MS&ADインシュアランスグループホールディングスは2021年4月26日、自賠責保険の解約書類の入力業務にAI(人工知能)を組み込んだ OCR(光学的文字認識)を導入したと発表した。東証マザーズ上場のAIスタートアップ、AI inside(AIインサイド)が提供するAI OCR「DX Suite」を活用した「計上業務自動化フロー」を開発。人手による書類の入力作業を自動化して、年間約4万時間の業務時間削減を見込むという。

 この4月に利用を始めた。

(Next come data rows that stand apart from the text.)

/-- The die of a unit of an instance's memory, and whether it lies in HBM. -/
def unitDie (s : State) (id va : Nat) : Nat × Bool :=
  match physOf (instAt s id) (readVa (instAt s id) va) with
  | some a => if isHbm a then (stackOf a, true) else (sliceIndexOf a / 32, false)
  | none => (0, true)

/-- Bytes from an address to the end of its 2 MiB unit. -/
def unitLeft (va : Nat) : Nat := unit2M - va % unit2M

/-- Where byte `k` of a transfer stands in the instance's memory. -/
def xferVa (x : Transfer) (k : Nat) : Nat := if x.wrap = 0 then x.va + k else x.base + (x.va - x.base + k) % x.wrap

/-- How many of `n` bytes from byte `k` on lie in one 2 MiB unit, before the wrap. -/
def runLen (x : Transfer) (k n : Nat) : Nat :=
  let m := Nat.min n (unitLeft (xferVa x k))
  if x.wrap = 0 then m else Nat.min m (x.wrap - (x.va - x.base + k) % x.wrap)

/-- The transfer uses no borrowed slot: it is none of DMA_IN, DMA_OUT, TRACE_READ and DRAW_ENTROPY (R80). -/
def plannedXfer (x : Transfer) : Bool := match x.kind with | .send _ _ => true | .image => true | _ => false

/-- Bytes of a transfer wait for slots of a calendar: `n` of them, up to byte `stop`. -/
def waitFor (s : State) (x : Transfer) (cal n stop : Nat) : State :=
  enqueue s cal { owner := x.inst, kind := .dma x.id stop, left := n, planned := plannedXfer x }

/-- The read of the transfer's next unit from byte `k` on waits: for slots of its stack, or for spine slots out of its die (R354). -/
def readStage (s : State) (x : Transfer) (k : Nat) : State :=
  let n := runLen x k (x.len - k)
  let u := unitDie s x.inst (xferVa x k)
  waitFor s x (if u.2 then u.1 else spineCal u.1 1) n (k + n)

/-- `n` bytes of a transfer into the device, from byte `k` on, wait for spine slots into their dies: at most two units (R354). -/
def spineStage (s : State) (x : Transfer) (k n : Nat) : State :=
  let m := runLen x k n
  let s1 := waitFor s x (spineCal (unitDie s x.inst (xferVa x k)).1 0) m (k + m)
  if m < n then waitFor s1 x (spineCal (unitDie s x.inst (xferVa x (k + m))).1 0) (n - m) (k + n) else s1

/-- A transfer is in progress. -/
def addXfer (s : State) (x : Transfer) : State := { s with xfers := s.xfers ++ [x], nextXfer := s.nextXfer + 1 }

/-- A new transfer of an instance: nothing has moved. -/
def newXfer (s : State) (kind : XferKind) (inst va len : Nat) : Transfer :=
  { id := s.nextXfer, ring := 0, seq := 0, kind := kind, inst := inst, host := 0, va := va, len := len, base := 0, wrap := 0,
    pcie := 0, spine := 0, moved := 0, status := 0, dead := false, data := [] }

/-- Start the transfer of a descriptor: it takes a tag (R351, R363). -/
def startTransfer (s : State) (x : Transfer) : State := addXfer (takeTag s x.inst) x

/-- DMA_IN and DMA_OUT are refused with ACCESS (R263, R269, R354). -/
def dmaRefused (s : State) (id : Nat) (isIn : Bool) (host va len : Nat) : Bool :=
  decide (host % 64 ≠ 0 ∨ va % 64 ≠ 0 ∨ len % 64 ≠ 0 ∨ len = 0 ∨ 2 ^ 30 < len) ||
    !(hostRangeOk (instAt s id) isIn va len)

/-- DMA_IN: refused, or its host reads start in the instance's PCIe slots (R354). The bytes the host returns are the
command's operand (entry 9). -/
def execDmaIn (r : RingId) (data : List Byte) (s : State) : Result :=
  .next <| match nextDesc s r.val 4 with
    | none => s
    | some d =>
      let id := (ringAt s r.val).owner
      let host := dField d.desc 8 8
      let va := dField d.desc 16 8
      let len := dField d.desc 24 4
      if dmaRefused s id true host va len then
        bump (finishDesc (beginDesc s r.val d.seq) r.val d.seq 0x04 0) (pgHbcI id) 0
      else if tagFree s id ∧ data.length = len then
        let x : Transfer := { newXfer s .dmaIn id va len with ring := r.val, seq := d.seq, host := host, data := data }
        waitFor (startTransfer (beginDesc s r.val d.seq) x) x (pcieCal s 0) len len
      else s

/-- DMA_OUT: refused, or its memory reads start in the instance's HBM or spine slots (R354). -/
def execDmaOut (r : RingId) (s : State) : Result :=
  .next <| match nextDesc s r.val 5 with
    | none => s
    | some d =>
      let id := (ringAt s r.val).owner
      let host := dField d.desc 8 8
      let va := dField d.desc 16 8
      let len := dField d.desc 24 4
      if dmaRefused s id false host va len then
        bump (finishDesc (beginDesc s r.val d.seq) r.val d.seq 0x04 0) (pgHbcI id) 0
      else if tagFree s id then
        let x : Transfer := { newXfer s .dmaOut id va len with ring := r.val, seq := d.seq, host := host }
        readStage (startTransfer (beginDesc s r.val d.seq) x) x 0
      else s

/-- DRAW_ENTROPY: fails while DEGRADED; otherwise its bits are drawn in the supervisor's service slots, as management traffic (R256,
R356, R490). -/
def execDrawEntropy (r : RingId) (s : State) : Result :=
  .next <| match nextDesc s r.val 6 with
    | none => s
    | some d =>
      let id := (ringAt s r.val).owner
      let len := dField d.desc 24 4
      let s1 := beginDesc s r.val d.seq
      if len % 32 ≠ 0 ∨ len = 0 ∨ 65536 < len then finishDesc s1 r.val d.seq 0x04 0
      else if s.ent.degraded then finishDesc s1 r.val d.seq 0x07 0
      else if tagFree s id then
        let x : Transfer := { newXfer s .entropy id 0 len with ring := r.val, seq := d.seq, host := dField d.desc 8 8 }
        enqueue (startTransfer s1 x) 96 { owner := 0, kind := .entropy x.id, left := len, planned := false }
      else s

/-- Records between SUA_TRTAIL and SUA_TRHEAD (R357). -/
def traceCount (a : Anneal) : Nat := (a.trHead + 2 ^ a.trSize - a.trTail) % 2 ^ a.trSize

/-- TRACE_READ copies whole records from SUA_TRTAIL toward SUA_TRHEAD, up to the limit, through the instance's slots (R19, R357). With
nothing to copy it completes at once. -/
def execTraceRead (r : RingId) (s : State) : Result :=
  .next <| match nextDesc s r.val 7 with
    | none => s
    | some d =>
      let id := (ringAt s r.val).owner
      let a := (instAt s id).ann
      let n := Nat.min (dField d.desc 24 4) (traceCount a)
      let s1 := beginDesc s r.val d.seq
      if n = 0 then finishDesc s1 r.val d.seq 0 0
      else if tagFree s id then
        let x : Transfer := { newXfer s .trace id (a.trBase.toNat + 32 * a.trTail) (32 * n) with
          ring := r.val, seq := d.seq, host := dField d.desc 8 8, base := a.trBase.toNat, wrap := 32 * 2 ^ a.trSize }
        readStage (startTransfer s1 x) x 0
      else s

/-- Change the transfer with this id. -/
def modXfer (s : State) (id : Nat) (f : Transfer → Transfer) : State :=
  { s with xfers := s.xfers.map (fun x => if x.id = id then f x else x) }

/-- The device reads `n` bytes of memory for a transfer, from byte `k` on; poison among them is reported (R281). -/
def readFor (s : State) (x : Transfer) (k n : Nat) : State :=
  let bytes := vaRead s (instAt s x.inst) (xferVa x k) n
  modXfer (reportVa s x.inst (xferVa x k) n) x.id fun x => { x with data := x.data ++ bytes }

/-- A read of memory goes on with the next unit when `n` of the `left` bytes that waited end the present one at byte `stop`. -/
def readOn (s : State) (x : Transfer) (stop left n : Nat) : State :=
  if n = left ∧ stop < x.len then readStage s x stop else s

/-- Bytes have come out of the port spine: toward the host they wait for PCIe slots, any other read has them. -/
def spineOut (s : State) (x : Transfer) (n stop : Nat) : State :=
  match x.kind with
  | .image | .send _ _ => modXfer s x.id fun x => { x with moved := x.moved + n }
  | _ => waitFor s x (pcieCal s 1) n stop

/-- Bytes and one request go to the discard sink of port die `n` (R364). -/
def toSink (s : State) (n bytes : Nat) : State :=
  modPci s n fun p => { p with sinkB := p.sinkB + BitVec.ofNat 32 bytes, sinkP := p.sinkP + 1 }

/-- `n` bytes come back from the host for an instance that has been reset: they go to the discard sink, and the tag is free once all
have come (R112, R364). -/
def sinkReturn (s : State) (x : Transfer) (n : Nat) : State :=
  let s1 := toSink (modXfer s x.id fun x => { x with pcie := x.pcie + n }) (serving s) n
  if x.len ≤ x.pcie + n then giveTag { s1 with xfers := s1.xfers.filter fun y => y.id != x.id } x.inst else s1

/-- `n` of the `left` bytes of a transfer that wait up to byte `stop` pass the unit of calendar `cal`: PCIe, spine, HBM on the way
in; HBM, spine, PCIe on the way out (R354). -/
def moveDma (s : State) (xid cal stop left n : Nat) : State :=
  match s.xfers.find? (fun x => x.id == xid) with
  | none => s
  | some x =>
    let k := stop - left
    let hbm := (unitDie s x.inst (xferVa x k)).2
    match x.kind, calClass cal with
    | .dmaIn, 5 => if x.dead then sinkReturn s x n else spineStage (modXfer s xid fun x => { x with pcie := x.pcie + n }) x k n
    | .dmaIn, 2 =>
      let s1 := modXfer s xid fun x => { x with spine := x.spine + n }
      if hbm then waitFor s1 x (calUnit cal / 2) n (k + n) else modXfer s1 xid fun x => { x with moved := x.moved + n }
    | .dmaIn, _ => modXfer s xid fun x => { x with moved := x.moved + n }
    | _, 1 => readOn (waitFor (readFor s x k n) x (spineCal (calUnit cal) 1) n (k + n)) x stop left n
    | _, 2 =>
      let s1 := modXfer (if hbm then s else readFor s x k n) xid fun x => { x with spine := x.spine + n }
      spineOut (if hbm then s1 else readOn s1 x stop left n) x n (k + n)
    | _, _ =>
      emit (modXfer s xid fun x => { x with moved := x.moved + n, pcie := x.pcie + n })
        (.hostWrite (x.host + x.moved) ((x.data.drop x.moved).take n))

/-- DRAW_ENTROPY draws `n` bytes of conditioned class A output (R356), and they go to the host in the instance's PCIe slots. -/
def drawEntropy (s : State) (xid n : Nat) : State :=
  match s.xfers.find? (fun x => x.id == xid) with
  | none => s
  | some x =>
    let w := freshWords s (n / 4)
    waitFor (modXfer (modEnt w.2 fun e => { e with pool := e.pool - 8 * n }) xid fun x =>
      { x with data := x.data ++ w.1.flatMap (fun v => leBytes 4 v.toNat) }) x (pcieCal s 1) n (x.data.length + n)

/-- Take every waiting entry of a transfer out of the calendars. -/
def dropXferItems (s : State) (xid : Nat) : State :=
  { s with cals := mmap {} (fun _ k => { k with queue := k.queue.filter (fun it =>
      match it.kind with | .dma id _ => id != xid | .entropy id => id != xid | _ => true) }) s.cals }

/-- RESULT of a transfer: bytes moved, or records copied (R358). -/
def xferResult (x : Transfer) : Nat := if x.kind = .trace then x.moved / 32 else x.moved

/-- A transfer is no longer in progress. -/
def dropXfer (s : State) (id : Nat) : State := dropXferItems { s with xfers := s.xfers.filter (fun y => y.id != id) } id

/-- DMA_IN into a window has failed when its hedge is RUNNING as it ends: the access is refused and nothing is written (R269). -/
def lateWindow (s : State) (x : Transfer) : Bool :=
  x.kind == .dmaIn && (instAt s x.inst).st == .running && !(hostRangeOk (instAt s x.inst) true x.va x.len)

/-- A transfer ends with a status (R351, R357, R358): what DMA_IN moved reaches memory at once, or at the next OPEN while
the hedge is RUNNING (R32); TRACE_READ advances SUA_TRTAIL past the records it copied. -/
def endTransfer (s : State) (x : Transfer) (status : Nat) : State :=
  let s1 := giveTag (dropXfer s x.id) x.inst
  if lateWindow s x then bump (finishDesc s1 x.ring x.seq 0x04 0) (pgHbcI x.inst) 0
  else
    let s2 := match x.kind with
      | .dmaIn =>
        if (instAt s x.inst).st = .running then
          modInst s1 x.inst fun i => { i with inputs := i.inputs ++ [(x.va, x.data.take x.moved)] }
        else vaWrite s1 x.inst x.va (x.data.take x.moved)
      | .trace =>
        modInst s1 x.inst fun i => { i with ann := { i.ann with trTail := (i.ann.trTail + x.moved / 32) % 2 ^ i.ann.trSize } }
      | _ => s1
    finishDesc s2 x.ring x.seq status (xferResult x)

/-- The transfer is that of a descriptor that is still in progress. -/
def ofDesc (x : Transfer) : Bool := match x.kind with | .image => false | .send _ _ => false | _ => !x.dead

/-- TRANSFER_DONE: every byte has moved; the completion is posted or held (R351, R360). -/
def execTransferDone (id : Nat) (s : State) : Result :=
  .next <| match s.xfers.find? (fun x => x.id == id) with
    | some x => if x.moved = x.len ∧ ofDesc x then endTransfer s x x.status else s
    | none => s

/-- HOST_COMPLETION_TIMEOUT: a host read's timeout ends its DMA_IN with HOST_ERROR (R340). After a reset of its instance it only frees
the tag (R112). -/
def execHostCompletionTimeout (id : Nat) (s : State) : Result :=
  .next <| match s.xfers.find? (fun x => x.id == id) with
    | some x =>
      if x.kind = .dmaIn ∧ x.pcie < x.len then
        bump (if x.dead then giveTag (dropXfer s x.id) x.inst else endTransfer s x 0x05) (pgPort (serving s) 1) 4
      else s
    | none => s

/-- What arrived by the cutoff becomes visible at OPEN (R32). -/
def publishInputs (s : State) (id : Nat) : State :=
  (instAt s id).inputs.foldl (fun t p => vaWrite t id p.1 p.2) (modInst s id fun i => { i with inputs := [] })

/-! ### The host links (R342) -/

/-- PCIE_LINK_DOWN: a link enters DL_Down. -/
def execPcieLinkDown (link : Fin 2) (s : State) : Result :=
  .next (touch (modPci s link.val fun p => { p with up := false, speed := 0, width := 0 }) (pgPort link.val 1))

/-- PCIE_LINK_UP: a link enters DL_Up with a speed and a width (R340). -/
def execPcieLinkUp (link : Fin 2) (speed : BitVec 4) (width : BitVec 5) (s : State) : Result :=
  .next <|
    if 1 ≤ speed.toNat ∧ speed.toNat ≤ 5 ∧ (width = 4 ∨ width = 8 ∨ width = 16) then
      touch (modPci s link.val fun p => { p with up := true, speed := speed, width := width }) (pgPort link.val 1)
    else s

/-- Every RUNNING hedge goes HELD at the next boundary with cause 4 (R342). -/
def holdAllHost (s : State) : State :=
  (s.insts.map (·.1)).foldl (fun t i => if (instAt t i).st = .running then holdAtBoundary t i 4 else t) s

/-- The register reads whose completions have not left on P0 are lost with the link. -/
def dropReadCpls (s : State) : State :=
  { s with
    regQueue := []
    cals := mmap {} (fun _ k => { k with queue := k.queue.filter fun it =>
      match it.kind with | .readCpl _ _ _ => false | _ => true }) s.cals }

/-- Fail over to P1 (R342): hedges HELD, transfers on P0 end with LINK_LOST, service moves. -/
def failOver (s : State) : State :=
  let s0 := (s.xfers.filter (·.dead)).foldl (fun t x => giveTag (dropXfer t x.id) x.inst) (dropReadCpls s)
  let s1 := (s0.xfers.filter ofDesc).foldl (fun t x => endTransfer t x 0x06) s0
  let s2 := holdAllHost { s1 with failedOver := true }
  logErr (bump s2 (pgPort 1 1) 5)
    { sev := .hold, srcType := 0x20, srcInst := 1, code := 0x7002, inst := 0, detail := 0 }

/-- HOST_LINK_FAILOVER: P0 has been in DL_Down for 1 ms (R342); the device never fails back. -/
def execHostLinkFailover (s : State) : Result :=
  .next (if s.failedOver ∨ (pciAt s 0).up then s else failOver s)

/-- FAILOVER_FORCE: PCI_FAILCTL.FORCE on P1's page (R342). -/
def execFailoverForce (s : State) : Result :=
  .next (bar0Write s (pgPort 1 1) fun t => if t.failedOver then t else failOver t)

自賠責保険業務の担当者は同フローに基づき、全国から送られる解約手続き書類(自動車損害賠償責任保険承認請求書)をまずPDFに変換し、DX Suiteでテキストデータを抽出する。RPA(ロボティック・プロセス・オートメーション)を活用し、それらのデータを傘下の三井住友海上火災保険およびあいおいニッセイ同和損害保険のオンライン入力画面に自動入力して解約処理を進める。

 AI OCRによる帳票識別や手書き文字の自動認識だけでなく、漢字表記に基づくフリガナの作成、住所や名前、振込口座欄に押印するゴム印の処理も自動化した。帳票の種類の多さや内容の複雑さが自動化への課題となっていたが、DX Suiteの持つ自動仕分け機能「Elastic Sorter」を活用し、読み取りを可能とした。

計上業務自動化フローのイメージ
計上業務自動化フローのイメージ
(出所:MS&ADインシュアランスグループホールディングス)
[画像のクリックで拡大表示]

 今後も業務効率化のため、システム化していない口座振替依頼書などの申込書類へのフロー適用を検討するという。